Fitch Ratings has forecast more subdued economic growth of 6.9 percent for Macao this year, down from 8.8 percent in 2024. It also predicted that gross gaming revenue (GGR) will “rise more gradually” to around 81 percent of its pre-pandemic level in 2019.
The forecast was part of Tuesday’s rating commentary, which affirmed the SAR’s long-term foreign-currency issuer default rating at “AA” with a “stable outlook.”
The note said Fitch expected gross domestic product (GDP) would be supported by “continued, but slower, gaming tourism recovery, along with favourable visa policies for mainland visitors, non-gaming investments and enhanced tourism infrastructure.”
It said the rating primarily reflected Macao’s “exceptionally strong public and external finances” combined with “demonstrated prudent fiscal management even during periods of economic and gaming revenue shocks.”
[See more: How experts see the role of Macao’s bond market in diversifying the local economy]
Fitch also noted that Macao was its only rated jurisdiction without any outstanding government debt, and described this as a “considerable rating strength.” It said that most other AA-rated jurisdictions were projected to have a median general government debt-to-GDP ratio of 49 percent in 2025.
However, it added that any sharp slowdown in the mainland’s economy caused by, for example, “substantial US tariff hikes,” posed a risk to Macao’s prospects.

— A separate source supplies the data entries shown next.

theorem matInverse26_mul_emod :
    (sumBelow n fun k => matInverse26 n a di i k * a k j) % 26 = if i = j then 1 else 0 := by
  calc (sumBelow n fun k => matInverse26 n a di i k * a k j) % 26
      = (sumBelow n fun k => (di : Int) * (matAdjugate n a i k * a k j)) % 26 :=
        sumBelow_modEq fun k _ =>
          ((matInverse26_modEq n a di i k).mul_right (a k j)).trans (by rw [mul_assoc])
    _ = ((di : Int) * if i = j then matDet n a else 0) % 26 := by
        rw [sumBelow_mul_left, sumBelow_matAdjugate_mul a ⟨i, hi⟩ ⟨j, hj⟩]
    _ = if i = j then 1 else 0 := mul_det_emod inverse (i = j)

end ModularInverse

theorem CompletesWithInverse.mr_inside {i : Instr} {t : Bool} {n : Nat} {s u : State}
    (h : CompletesWithInverse i t n s u) (le : n ≤ 4) {i j : Nat} (hi : i < n) (hj : j < n) :
    mrEntry u i j = orient t (matInverse26 n (maEntry s) u.dinv.toNat) i j := by
  rw [h.mr i j (hi.trans_le le) (hj.trans_le le), if_pos ⟨hi, hj⟩]

theorem err_of_completedOk {i : Instr} {s t : State} (completed : completedOk i s t) : t.status.err = false := by
  obtain ⟨status, -⟩ := completed
  rw [status]
  rfl

/-- Settles O55: MR holds DINV times the adjugate mod 26, and DINV inverts the determinant. -/
theorem invIsTrueModularInverse : Obligations.InvIsTrueModularInverse := by
  intro s n legal ready nonzero coprime
  obtain ⟨t, inv⟩ := exists_completesWithInverse legal ready ⟨nonzero, coprime⟩ false
  obtain ⟨u, invT⟩ := exists_completesWithInverse legal ready ⟨nonzero, coprime⟩ true
  have le := toNat_le_four_of_dimOk legal
  refine ⟨t, u, inv.run, err_of_completedOk inv.completed, invT.run, err_of_completedOk invT.completed,
    fun i j hi hj => ⟨?left, ?right, ?transpose⟩⟩
  case left =>
    rw [sumBelow_congr fun k hk => by rw [inv.mr_inside le hk hj]]
    exact mul_matInverse26_emod inv.isDinv hi hj
  case right =>
    rw [sumBelow_congr fun k hk => by rw [inv.mr_inside le hi hk]]
    exact matInverse26_mul_emod inv.isDinv hi hj
  case transpose =>
    have same : u.dinv.toNat = t.dinv.toNat := Option.some.inj (invT.dinv.symm.trans inv.dinv)
    rw [invT.mr_inside le hi hj, inv.mr_inside le hj hi, same]
    rfl

end Sys2Proof.Machine
end

section
/-! PROOFS. The Hill products: how `matVec26` and `vecMat26` compute mod 26 (45_hill.md R232-R234, R236). -/

namespace Sys2Proof.Machine

/-- VMM with X is MVM with the transpose of X (45_hill.md R233). -/
theorem vecMat26_eq_matVec26 (n : Nat) (x : IntMatrix) (v : Nat → Int) :
    vecMat26 n x v = matVec26 n (matTranspose x) v := by
  funext j
  exact congrArg (· % 26) (sumBelow_congr fun i _ => mul_comm (v i) (x i j))

theorem sumBelow_add (n : Nat) (f g : Nat → Int) :
    (sumBelow n fun k => f k + g k) = sumBelow n f + sumBelow n g :=
  List.sum_map_add

theorem matVec26_add (n : Nat) (x : IntMatrix) (v w : Nat → Int) (i : Nat) :
    matVec26 n x (fun k => v k + w k) i = (matVec26 n x v i + matVec26 n x w i) % 26 := by
  simp only [matVec26, mul_add]
  rw [sumBelow_add, Int.add_emod]

theorem matVec26_eq_of_emod_eq {n : Nat} {x y : IntMatrix} {v w : Nat → Int} {i : Nat}
    (agree : ∀ k, k < n → x i k % 26 = y i k % 26 ∧ v k % 26 = w k % 26) : matVec26 n x v i = matVec26 n y w i :=
  sumBelow_modEq fun k hk =>
    have ⟨factor, element⟩ := agree k hk
    Int.ModEq.mul factor element

/-- Settles O59: a sum splits over its terms, and a product depends on the residues of its factors; the row product is
the column product of the transpose. -/
theorem hillProductIsLinear : Obligations.HillProductIsLinear := by
  intro n x y v w i
  simp only [vecMat26_eq_matVec26]
  exact ⟨matVec26_add n x v w i, matVec26_add n _ v w i, matVec26_eq_of_emod_eq,
    matVec26_eq_of_emod_eq (x := matTranspose x) (y := matTranspose y)⟩

/-- (b · a) · v = b · (a · v). -/
theorem sumBelow_mul_assoc (n : Nat) (b a : IntMatrix) (v : Nat → Int) (i : Nat) :
    (sumBelow n fun k => b i k * sumBelow n fun j => a k j * v j) =
      sumBelow n fun j => (sumBelow n fun k => b i k * a k j) * v j := by
  simp only [sumBelow_eq_sum, Finset.mul_sum, Finset.sum_mul, mul_assoc]
  exact Finset.sum_comm

theorem sumBelow_ite_mul {n i : Nat} (hi : i < n) (v : Nat → Int) :
    (sumBelow n fun j => (if i = j then 1 else 0) * v j) = v i := by
  rw [sumBelow_eq_sum]
  simpa [Fin.ext_iff] using Fintype.sum_ite_eq (⟨i, hi⟩ : Fin n) fun j => v j

/-- `b` is a left inverse mod 26 of the n x n block of `a` (44_matrix_inverse.md R208). -/
def leftInverse26 (n : Nat) (b a : IntMatrix) : Prop :=
  ∀ i < n, ∀ j < n, (sumBelow n fun k => b i k * a k j) ≡ if i = j then 1 else 0 [ZMOD 26]

theorem leftInverse26_matInverse26 {n di : Nat} {a : IntMatrix} (inverse : isDinv (matDet n a) di) :
    leftInverse26 n (matInverse26 n a di) a :=
  fun i hi j hj => by
    rw [← matInverse26_mul_emod inverse hi hj]
    exact (Int.mod_modEq _ 26).symm

/-- A left inverse undoes the product, up to residues (45_hill.md R236). -/
theorem matVec26_matVec26_of_leftInverse26 {n : Nat} {a b : IntMatrix} (inverse : leftInverse26 n b a) (v : Nat → Int)
    {i : Nat} (hi : i < n) : matVec26 n b (matVec26 n a v) i = v i % 26 := by
  calc matVec26 n b (matVec26 n a v) i
      = (sumBelow n fun k => b i k * sumBelow n fun j => a k j * v j) % 26 :=
        sumBelow_modEq fun k _ => (Int.mod_modEq _ 26).mul_left (b i k)
    _ = (sumBelow n fun j => (sumBelow n fun k => b i k * a k j) * v j) % 26 := by rw [sumBelow_mul_assoc]
    _ = (sumBelow n fun j => (if i = j then 1 else 0) * v j) % 26 :=
        sumBelow_modEq fun j hj => (inverse i hi j hj).mul_right (v j)
    _ = v i % 26 := by rw [sumBelow_ite_mul hi]

end Sys2Proof.Machine
end

section
/-! PROOFS. MVM and VMM complete with their product in VOUT (45_hill.md R230, R232, R233, R235). -/

namespace Sys2Proof.Machine

/-- Five bits hold a residue mod 26. -/
theorem voutEntry_writeVout {n : Nat} {v : Nat → Int} (bounds : ∀ j, 0 ≤ v j ∧ v j < 26) (s : State) {j : Nat}
    (hj : j < 4) : voutEntry (writeVout n v s) j = if j < n then v j else 0 := by
  obtain ⟨low, high⟩ := bounds j
  simp only [voutEntry, dif_pos hj, writeVout_vout, Vector.getElem_ofFn]
  split
  · rw [BitVec.toNat_ofInt]
    omega
  · rfl
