/-- O59. For every state s and launch values i, s.newCpu i keeps the capacity and the buffer of s; its PC is 0x0000, rem
0, the log empty, halted false (the entry of its first run), and its registers, SP and flags are those of i. Loading
before it and loading after it end in the same state. After clear() it is what construction with the capacity of s
gives. It keeps the invariant. PC and rem are the spec's decision D7 (log 4), the launch values its decision D6.
(70_reset_and_hazards.md section 1 (reset and boot), 70_reset_and_hazards.md section 3 (hazards software must
respect), 20_memory.md section 5 (the host's memory operations), 92_eei_decisions.md D6, 92_eei_decisions.md D7) -/
def Obligations.NewCpuOverUsedMemory : Prop :=
  (∀ (s : State) (i : Init), ∃ t, t = s.newCpu i ∧ t.mem = s.mem ∧ t.memSize = s.memSize ∧ t.pc = 0x0000 ∧ t.rem = 0 ∧
    t.log = [] ∧ t.halted = false ∧ (t.b, t.c, t.d, t.e, t.h, t.l, t.a) = (i.b, i.c, i.d, i.e, i.h, i.l, i.a) ∧
    t.sp = i.sp ∧ (t.fZ, t.fN, t.fH, t.fC) = (i.fZ, i.fN, i.fH, i.fC)) ∧
  (∀ (s : State) (i : Init) (bytes : List Byte) (offset : Nat), ∃ t,
    s.load bytes offset = .ok t ∧ (s.newCpu i).load bytes offset = .ok (t.newCpu i)) ∧
  (∀ (s : State) (i : Init), s.clear.newCpu i = State.construct s.memSize i) ∧
  ∀ (s : State) (i : Init), s.Inv → (s.newCpu i).Inv
end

Other risks included the SAR’s current lack of economic diversification and a reliance on gambling tourists from the mainland – leaving it vulnerable to policy shifts regarding gambling from the central government.
Fitch said that while it anticipated Chief Executive Sam Hou Fai to outline plans to “expedite diversification towards strategic non-gaming industries” in his upcoming policy address, human capital constraints and skill mismatches would likely remain key challenges to reducing Macao’s dependence on casinos in the near term.
“We expect Macao’s gaming dependence to persist,” the note stated.